About this exercise ->
Lines that include "register" make up the answer; copy all of them from the data below.

Stored data entries ->
-- ==== Sys2Proof/Machine/RegNames.lean ====
section
/-! DEFINITION. A name for every register (`Adr.X`, a word address: page × 1,024 + byte offset / 4) and every field
(`Fld.X_FIELD`, an `RF`) of the register tables of spec/, under the names the spec gives them. Arguments: the instance of a
block with several pages (`c` CAN controller, `e` Ethernet port, `u` UART, `l` lane) first, then the array indices. -/

namespace Sys2Proof.Machine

Solution for this problem ->
/-! DEFINITION. A name for every register (`Adr.X`, a word address: page × 1,024 + byte offset / 4) and every field
(`Fld.X_FIELD`, an `RF`) of the register tables of spec/, under the names the spec gives them. Arguments: the instance of a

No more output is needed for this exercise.